Il n’y a pas que la présidentielle dans la vie… Il y a les législatives aussi ! Et le mouvement de Jean-Luc Mélenchon compte bien peser de tout son poids dans ce scrutin, en juin prochain : « C’est la même campagne que nous mènerons à l’élection présidentielle et aux législatives », a averti Manuel Bompard, le directeur de campagne, lors de la première convention de la France insoumise, qui s’est tenue à Lille les 15 et 16 octobre.

C’est que la bataille pour la présidentielle cache un autre enjeu : celui du leadership à gauche. Jean-Luc Mélenchon le sait, l’explosion programmée du Parti socialiste et le naufrage de la social-démocratie au niveau européen – si ce n’est mondial – lui offrent aujourd’hui une opportunité historique de prendre la tête de l’opposition.

Pour y parvenir, deux prérequis sont nécessaires : une large assise politique et des financements. En accédant en nombre aux bancs de l’Assemblée nationale, les représentants de la France insoumise permettraient à ce mouvement naissant de devenir incontournable. Les financements, eux, seront au rendez-vous même en cas de défaite, chaque électeur du scrutin législatif rapportant au parti pour lequel il a voté 1,68 euro d’argent public par an [^1].

L’échéance est donc de la plus haute importance pour Jean-Luc Mélenchon, qui a annoncé que la France insoumise, avec un peu plus de 10 000 militants actifs et 150 000 soutiens déclarés, désignerait 577 candidats (un par circonscription) avant Noël.

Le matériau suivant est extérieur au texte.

-- ==== Sys2Proof/Machine/Wire.lean ====
section
/-!
DEFINITION. The four wire frames as operations: `MemWrite` and `MemRead`
(20_memory.md rules R44, R45; 41_codec_conditioner.md rules R122, R126;
42_codec_synthesizer.md rules R145, R146).
-/

namespace Sys2Proof.Machine

/-- Put an encoded frame in TXF (rule R15) and transfer what TXF holds on a channel; the result goes to
`caller`. -/
def sendFrame (c : Chan) (f : Frame) (caller : XferRes → State → State) (s : State) :
    Host.Outcome State Fault Refusal :=
  let s1 := { s with txf := f }
  guarded (xferStop c s1) (xferEff c s1.txf s1 caller).st

/-- `CND.WR`: `MemWrite(CND, a, 1, d)` (rules R44, R122); the reply frame is discarded. -/
def execCndWr (a : BitVec 13) (d : Byte) (s : State) : Host.Outcome State Fault Refusal :=
  sendFrame .cnd (cndEncWr a d) returnXfer s

/-- The caller of `CND.RD`: the value is taken from the reply in RXF, an error is returned (rule
R126). -/
def returnRead (r : XferRes) (s : State) : State :=
  match r with
  | .ok _ => { s with ret := .value (cndRdValue s.rxf) }
  | .short n => { s with ret := .xfer (.short n) }
  | .fail => { s with ret := .xfer .fail }

/-- `CND.RD`: `MemRead(CND, a, 1)` (rules R45, R126). -/
def execCndRd (a : BitVec 13) (s : State) : Host.Outcome State Fault Refusal :=
  sendFrame .cnd (cndEncRd a) returnRead s

/-- `SYN.WR`: `MemWrite(SYNn, w)` with bit 23 = 0 (rules R44, R145). -/
def execSynWr (n : SynChan) (addr : BitVec 7) (data : BitVec 16) (s : State) :
    Host.Outcome State Fault Refusal :=
  sendFrame n.chan (synSplit (synPack Config.synRwWrite addr data)) returnXfer s

/-- `SYN.RD`: a synthesizer frame with bit 23 = 1; its reply has no meaning and is discarded (rule
R146, D13). -/
def execSynRd (n : SynChan) (addr : BitVec 7) (data : BitVec 16) (s : State) :
    Host.Outcome State Fault Refusal :=
  sendFrame n.chan (synSplit (synPack Config.synRwRead addr data)) returnXfer s

end Sys2Proof.Machine
end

En attendant, reste une inconnue de taille : les communistes se présenteront-ils sous leurs propres couleurs ou accepteront-ils de se ranger derrière le label « France insoumise » ? Une partie de la réponse sera donnée ce week-end, avec le vote des militants de la place du Colonel-Fabien sur les conditions de leur ralliement (ou non) à la candidature de Jean-Luc Mélenchon.

D’ores et déjà, vingt candidats, triés sur le volet, ont été présentés au grand public par l’équipe de Jean-Luc Mélenchon. Politis a interrogé quatre d’entre eux. Tous ont en commun de faire de la politique au sens large – soutenir les migrants, lancer l’alerte sur ce que l’on trouve dans nos assiettes, défendre les laissés-pour-compte du capitalisme… Ils partagent aussi un dégoût prononcé pour la politique « politicienne », celle du vide idéologique et des petits arrangements entre partis. Avec son projet de la France insoumise, qu’il pourrait transformer en « vrai » parti à l’automne 2017, Jean-Luc Mélenchon leur a redonné l’espoir qu’une autre politique est possible. Les décevoir une nouvelle fois serait impardonnable.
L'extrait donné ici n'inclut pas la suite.